まさか、発熱するなんて思わないじゃんか。



しかも、

せっかくのデートの日にだよ?

(久しぶりなのにな、会うの。)



つか、

彼の誕生日なんですよっ。

(誕生日祝いたかったな。)





朝起きた時に体が重すぎて、

体温計を何とか探して、

熱を図った。



数字を見て、

もう笑うしか出来なかった。



(昨日、仕事めちゃくちゃ頑張ったのにな。)



会社に電話入れて。

太郎には、メールを送った。

(ごめん、今日会えなくなっちゃった。

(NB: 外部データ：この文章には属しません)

-- ==== Sys2Proof/Machine/WilrosOps.lean ====
section
/-! DEFINITION. The opcodes of groups 0x01 to 0x08 and 0x0F of Table 13-6: register access (R380 to R382), the reads of each group, the commands to the
zone fabric, the loops, the chain and estimation, baskets and the array, faults, and the lockstep pair, and fault injection (R465, R466). What has no
register of its own takes effect under an address of `actBase` at the start of the next frame (R59). -/

namespace Sys2Proof.Machine

def oi : List Nat := [0, 1]

/-! ## Register access -/

/-- A read of one register by the supervisor (R381). A block that leaves accesses unanswered (R466) reads as the fill word, with its fault (R458). -/
def State.busRead (s : State) (a : Nat) : State × Word :=
  let timeout (b : Fin 18) : Bool := vget s.flt.noAnswer b != 0
  match blockOf a with
  | none => (s, 0)
  | some n =>
    if h : n < 18 then
      let b : Fin 18 := ⟨n, h⟩
      if timeout b then
        ({ s with flt := { s.flt with noAnswer := vset s.flt.noAnswer b (vget s.flt.noAnswer b - 1) } }.recordAt b 1 1 0 1 a 1, 0xA5A5A5A5)
      else (s.latchShadow 1 a, s.readAs 1 a)
    else (s, 0)

/-- The bytes of a list of registers, read in its order. -/
def State.readBytes (s : State) (as : List Nat) : State × List Nat :=
  as.foldl (fun (r : State × List Nat) a => let x := r.1.busRead a; (x.1, r.2 ++ beBytes 4 x.2.toNat)) (s.semRegs, [])

/-- Answer with the words of a list of registers. -/
def State.okRegs (s : State) (o : OpInfo) (p : Pkt) (x : Sess) (as : List Nat) : State :=
  let r := s.readBytes as
  r.1.okWith o p x r.2

/-- The entries of a payload, each of `n` bytes. -/
def Pkt.entries (p : Pkt) (n : Nat) : List (List Nat) :=
  (List.range (p.payload.length / n)).map fun i => (p.payload.drop (n * i)).take n
/-- Is a payload made of 1 to `most` entries of `n` bytes? -/
def Pkt.entriesOk (p : Pkt) (n most : Nat) : Bool := decide (p.payload.length % n = 0 ∧ 1 ≤ p.payload.length / n ∧ p.payload.length / n ≤ most)

/-- The entries of REG_READ: address and count. -/
def Pkt.reads (p : Pkt) : List (Nat × Nat) := (p.entries 8).map fun e => (beNat (e.take 4), beNat ((e.drop 4).take 2))
/-- What step 12 finds wrong with REG_READ. -/
def Pkt.readsBad (p : Pkt) : Option Nat :=
  if !p.entriesOk 8 64 || decide (2046 < p.reads.foldl (fun (n : Nat) e => n + e.2) 0) || p.reads.any (fun e => e.1 % 4 != 0) then some Status.badLength
  else if p.reads.any fun e => (blockOf e.1).isNone || (e.2 != 0 && (blockOf (e.1 + 4 * (e.2 - 1))).isNone) then some Status.badAddress
  else none
/-- Its row of Table 13-6. -/
def regReadOp : OpInfo := { opRow 0x0101 oim false with inHalt := true }
/-- What REG_READ does once its packet has passed Table 13-3. -/
def State.regReadRun (s : State) (p : Pkt) (x : Sess) : State :=
  s.okRegs regReadOp p x (p.reads.flatMap fun e => (List.range e.2).map fun i => e.1 + 4 * i)
/-- REG_READ (R381): the words of each entry, in ascending address order. -/
def execRegRead (p : Pkt) (s : State) : Out :=
  .next <| s.request regReadOp p never always (fun _ => p.readsBad) fun s x => s.regReadRun p x

/-- Does step 9 refuse a set of register writes (R380, R387)? -/
def State.writeDenied (s : State) (x : Sess) (ws : List (Nat × Word × Word)) : Bool :=
  (x.role == 2 && !s.pins.testMode)
    || ws.any fun w => blockOf w.1 == some 17 || (x.role == 0 && touchesInstaller s.regs w.1 w.2.1 w.2.2)

/-- What step 12 finds wrong with a set of register writes (R381, R382). -/
def writesBad (formOk : Bool) (ws : List (Nat × Word × Word)) : Option Nat :=
  if !formOk || ws.any (fun w => w.1 % 4 != 0) || decide (32 < (ws.filter fun w => pairMask w.1 &&& w.2.1 != 0).length) then some Status.badLength
  else if ws.any fun w => (blockOf w.1).isNone then some Status.badAddress
  else none

/-- Does a set of writes ask for a commissioning test while a stage is under command (R353)? -/
def State.commissionBusy (s : State) (ws : List (Nat × Word × Word)) : Bool :=
  s.anyUnder && ws.any fun w => w.1 == Reg.STL_BERT_CTRL && getBits (w.2.1 &&& w.2.2) 1 1 == 1

/-- The common part of REG_WRITE and REG_WRITE_MASKED: every write is stamped at the packet's reception. -/
def State.regWrites (s : State) (o : OpInfo) (p : Pkt) (formOk : Bool) (ws : List (Nat × Word × Word)) : State :=
  s.request o p (fun s => s.commissionBusy ws) (fun s x => s.writeDenied x ws) (fun _ => writesBad formOk ws) fun s x =>
    s.queueWrites o p x ws .plain (beBytes 2 ws.length ++ [0, 0])

/-- Its row of Table 13-6. -/
def regWriteOp : OpInfo := opRow 0x0102 oim true
/-- REG_WRITE (R381): 1 to 1024 entries of an address and a value. -/
def execRegWrite (p : Pkt) (s : State) : Out :=
  .next <| s.regWrites regWriteOp p (p.entriesOk 8 1024)
    ((p.entries 8).map fun e => (beNat (e.take 4), 0xFFFFFFFF, BitVec.ofNat 32 (beNat (e.drop 4))))

/-- Its row of Table 13-6. -/
def regWriteMaskedOp : OpInfo := { opRow 0x0103 oim true with minVer := 0x25 }
/-- The writes of a REG_WRITE_MASKED: address, mask and value. -/
def Pkt.maskedWrites (p : Pkt) : List (Nat × Word × Word) :=
  (p.entries 12).map fun e => (beNat (e.take 4), BitVec.ofNat 32 (beNat ((e.drop 4).take 4)), BitVec.ofNat 32 (beNat (e.drop 8)))
/-- REG_WRITE_MASKED (R381): 1 to 682 entries of an address, a mask and a value. -/
def execRegWriteMasked (p : Pkt) (s : State) : Out :=
  .next <| s.regWrites regWriteMaskedOp p (p.entriesOk 12 682) p.maskedWrites

/-! ## Zones and comb -/

/-- The registers of a span of addresses. -/
def regsIn (lo hi : Nat) : List Nat := (allRegs.map fun e => e.1).filter fun a => decide (lo ≤ a ∧ a < hi)

/-- Its row of Table 13-6. -/
def combReadOp : OpInfo := opRow 0x0201 oim false
/-- What COMB_READ does once its packet has passed Table 13-3. -/
def State.combReadRun (s : State) (p : Pkt) (x : Sess) : State :=
  s.okRegs combReadOp p x (regsIn 0x40040000 0x40040500)
/-- COMB_READ (R379): the ZFB registers of Tables 05-1 and 05-7, in address order. -/
def execCombRead (p : Pkt) (s : State) : Out :=
  .next <| s.request combReadOp p never always (fun _ => p.len 0) fun s x => s.combReadRun p x

/-- Its row of Table 13-6. -/
def rebindOp : OpInfo := opRow 0x0202 oi true
/-- What REBIND does once its packet has passed Table 13-3. -/
def State.rebindRun (s : State) (p : Pkt) (x : Sess) : State :=
  let es := (p.entries 4).map fun e => (e.getD 0 0, e.getD 1 0)
  s.queueWrites rebindOp p x ((es.map fun e => fieldOf (Fd.ZFB_OS_next_zone e.1) e.2) ++ [fieldOf Fd.ZFB_COMB_CTRL_go 1]) .batch []
/-- REBIND (R133, R379): next_zone of up to 8 stages, and go. The reply leaves after frame 0 of the batch. -/
def execRebind (p : Pkt) (s : State) : Out :=
  let es := (p.entries 4).map fun e => (e.getD 0 0, e.getD 1 0)
  .next <| s.request rebindOp p never always
    (fun _ => if p.entriesOk 4 8 && es.all (fun e => decide (e.1 < 16)) then none else some Status.badLength) fun s x => s.rebindRun p x

/-- Its row of Table 13-6. -/
def rebindAbortOp : OpInfo := opRow 0x0203 oi true
/-- What REBIND_ABORT does once its packet has passed Table 13-3. -/
def State.rebindAbortRun (s : State) (p : Pkt) (x : Sess) : State :=
  s.queueWrites rebindAbortOp p x [fieldOf Fd.ZFB_COMB_CTRL_abort 1] .plain []
/-- REBIND_ABORT (R136, R379). -/
def execRebindAbort (p : Pkt) (s : State) : Out :=
  .next <| s.request rebindAbortOp p never always (fun _ => p.len 0) fun s x => s.rebindAbortRun p x

/-- The units of a kind of FENCE_CLEAR. -/
def fenceKinds : Nat → Nat
  | 0 => 16 | 1 => 6 | 2 => 4 | 3 => 4 | 4 => 16 | _ => 0

/-- Its row of Table 13-6. -/
def fenceClearOp : OpInfo := opRow 0x0204 oi true
/-- What FENCE_CLEAR does once its packet has passed Table 13-3. -/
def State.fenceClearRun (s : State) (p : Pkt) (x : Sess) : State :=
  s.queueWrites fenceClearOp p x [(actBase + 0x20 * p.num 0 1 + p.num 1 1, 0xFFFFFFFF, 0)] .plain []
/-- FENCE_CLEAR (R131, R139, R190, R501). -/
def execFenceClear (p : Pkt) (s : State) : Out :=
  .next <| s.request fenceClearOp p never always (fun _ => p.lenAnd 4 (decide (p.num 1 1 < fenceKinds (p.num 0 1)))) fun s x => s.fenceClearRun p x

/-- FENCE_CLEAR as it acts. A zone's clear also resets its retries (R120). -/
def State.clearFence (s : State) (kind i : Nat) : State :=
  match kind with
  | 0 => if h : i < 16 then s.clearOs ⟨i, h⟩ else s
  | 1 => if h : i < 6 then s.clearSs ⟨i, h⟩ else s
  | 2 => if h : i < 4 then s.clearFe ⟨i, h⟩ else s
  | 3 => if h : i < 4 then (s.unfenceZone ⟨i, h⟩).put (Fd.LPE_FOLLOW_STAT_retries_used i) 0 else s
  | 4 => s.clearLane i
  | _ => s

/-- Its row of Table 13-6. -/
def stringDutyOp : OpInfo := opRow 0x0205 oi true
/-- What STRING_DUTY does once its packet has passed Table 13-3. -/
def State.stringDutyRun (s : State) (p : Pkt) (x : Sess) : State :=
  s.queueWrites stringDutyOp p x [fieldOf (Fd.ZFB_STR_next_duty (p.num 0 1)) (p.num 1 1)] (.duty (p.num 0 1) (p.num 1 1)) []
/-- STRING_DUTY (R141, R379). -/
def execStringDuty (p : Pkt) (s : State) : Out :=
  .next <| s.request stringDutyOp p never always (fun _ => p.lenAnd 4 (decide (p.num 0 1 < 3 ∧ p.num 1 1 < 4))) fun s x => s.stringDutyRun p x

/-- Its row of Table 13-6. -/
def groupLimitOp : OpInfo := opRow 0x0206 oi true
/-- What GROUP_LIMIT does once its packet has passed Table 13-3. -/
def State.groupLimitRun (s : State) (p : Pkt) (x : Sess) : State :=
  s.queueWrites groupLimitOp p x [(actBase + 0x2000 + p.num 0 1, 0xFFFFFFFF, BitVec.ofNat 32 (p.num 2 2))] .plain []
/-- GROUP_LIMIT (R182, R379): op_g × 4095. -/
def execGroupLimit (p : Pkt) (s : State) : Out :=
  .next <| s.request groupLimitOp p never always (fun _ => p.lenAnd 4 (decide (p.num 0 1 < 63 ∧ p.num 2 2 ≤ 4095))) fun s x => s.groupLimitRun p x

/-! ## Loops -/

/-- Its row of Table 13-6. -/
def csetLoadOp : OpInfo := opRow 0x0301 oi true
/-- What CSET_LOAD does once its packet has passed Table 13-3. -/
def State.csetLoadRun (s : State) (p : Pkt) (x : Sess) : State :=
  let l := p.num 0 1
  let c := p.num 1 1
  let ws := (List.range 9).map fun i => (Reg.LPE_CSET_CTRL l c + 4 * i, (0xFFFFFFFF : Word), BitVec.ofNat 32 (p.num (4 + 4 * i) 4))
  let sw := if p.num 2 1 = 1 then [fieldOf (Fd.LPE_LOOP_CTRL_next_set l) c, fieldOf (Fd.LPE_LOOP_CTRL_switch_set l) 1] else []
  s.queueWrites csetLoadOp p x (ws ++ sw) .plain []
/-- CSET_LOAD (R79, R80, R379): the nine words of a set, and where asked a switch to it. -/
def execCsetLoad (p : Pkt) (s : State) : Out :=
  let l := p.num 0 1
  let c := p.num 1 1
  .next <| s.request csetLoadOp p never always (fun _ => p.lenAnd 40 (decide (l < 7 ∧ c < 4 ∧ p.num 2 1 ≤ 1))) fun s x => s.csetLoadRun p x

/-- Its row of Table 13-6. -/
def loopModeOp : OpInfo := opRow 0x0302 oi true
/-- What LOOP_MODE does once its packet has passed Table 13-3. -/
def State.loopModeRun (s : State) (p : Pkt) (x : Sess) : State :=
  let l := p.num 0 1
  s.queueWrites loopModeOp p x [fieldOf (Fd.LPE_LOOP_CTRL_manual l) (p.num 1 1), (Reg.LPE_LOOP_MANUAL l, 0xFFFFFFFF, BitVec.ofNat 32 (p.num 4 4))] .plain []
/-- LOOP_MODE (R86, R379): manual and P_man of a grid loop. -/
def execLoopMode (p : Pkt) (s : State) : Out :=
  let l := p.num 0 1
  .next <| s.request loopModeOp p never always (fun _ => p.lenAnd 8 (decide ((l = 5 ∨ l = 6) ∧ p.num 1 1 ≤ 1))) fun s x => s.loopModeRun p x

/-- Its row of Table 13-6. -/
def profileReadOp : OpInfo := opRow 0x0303 oim false
/-- What PROFILE_READ does once its packet has passed Table 13-3. -/
def State.profileReadRun (s : State) (p : Pkt) (x : Sess) : State :=
  s.okRegs profileReadOp p x (regsIn 0x40020000 0x40020060)
/-- PROFILE_READ (R379): the PRF registers 0x0000 to 0x005C. -/
def execProfileRead (p : Pkt) (s : State) : Out :=
  .next <| s.request profileReadOp p never always (fun _ => p.len 0) fun s x => s.profileReadRun p x

/-! ## Storage and estimation -/

/-- Its row of Table 13-6. -/
def cellReadOp : OpInfo := opRow 0x0401 oim false
/-- What CELL_READ does once its packet has passed Table 13-3. -/
def State.cellReadRun (s : State) (p : Pkt) (x : Sess) : State :=
  s.okRegs cellReadOp p x ((List.range (p.num 2 1)).map fun i => Reg.CHN_CELL (p.num 0 1) (p.num 1 1 + i))
/-- CELL_READ (R379): the CHN_CELL words of a run of cells of a string. -/
def execCellRead (p : Pkt) (s : State) : Out :=
  .next <| s.request cellReadOp p never always (fun _ => p.lenAnd 4 (decide (p.num 0 1 < 3 ∧ p.num 1 1 + p.num 2 1 ≤ 224))) fun s x => s.cellReadRun p x

/-- Its row of Table 13-6. -/
def storageClearOp : OpInfo := opRow 0x0402 oi true
/-- What STORAGE_CLEAR does once its packet has passed Table 13-3. -/
def State.storageClearRun (s : State) (p : Pkt) (x : Sess) : State :=
  s.queueWrites storageClearOp p x [(actBase + 0x1000 + 0x100 * p.num 0 1 + 0x10 * p.num 1 1 + p.num 2 1 % 16, 0xFFFFFFFF, 0)] .plain []
/-- STORAGE_CLEAR (Table 09-6, R379): a node fence, a string fence, or CELL_STEP. -/
def execStorageClear (p : Pkt) (s : State) : Out :=
  let ok := decide (p.num 0 1 ≤ 2 ∧ p.num 1 1 < 3 ∧ (p.num 0 1 ≠ 0 ∨ (1 ≤ p.num 2 1 ∧ p.num 2 1 ≤ 14)))
  .next <| s.request storageClearOp p never always (fun _ => p.lenAnd 4 ok) fun s x => s.storageClearRun p x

)



メールを送信したら、

体が弱ってるせいか、

何故だか涙が流れて来た。















ピンポーン。



ピンポーン。



(え?!)



がちゃがちゃ。



「 雪枝ー?」



太郎の声が聞こえた。



「 居る?」



目の前に人影。

ぼんやり映る。



「 なに、風邪?」



「 太郎?」



「おう。」



「おめでとう。」



「は?」



「今日、誕生日じゃん。」



「 そーやけど。」



「ケーキ、食べる?」



話していく内に目が覚めてきて、

勢いよく起き上がろうとした私を太郎は慌てて支えた。



「 ケーキって、お前なぁ。」



「 ん?」





「 人の誕生日祝う前に、自分の体調まずどーにかしろや。」



太郎の真っ直ぐな目。

ぎゅって抱きついた。



「 なにー?」



「んー、会いたかった。」



「なんや、淋しかったんか?笑」



「 淋しいよ。」



なんでかな?

思ってる事すらすら言えちゃう。

甘えたい気分。



「 ごめんな。」



「大丈夫。」



んーって唇に唇を重ねた。

意識が朦朧とする中、

私はとりあえずちゅーしてた。



「 太郎すき 。」















目が覚めたら真っ暗だった。

枕元にある携帯を開いてみると、もう十二時だった。

(私、寝ちゃったんだ。)



手になんか感触があってみてみると、

太郎の手だって。

(ずっと、居てくれたんだ。)



太郎の髪を撫でながら、

寝顔を見つめてた。

(可愛い。)





ゆっくり寝たら、

熱は多分下がったはず。

(太郎に風邪うつらないといいけど。←)





「 誕生日おめでとう。」

(1日遅くなるけど、御祝いするからね。)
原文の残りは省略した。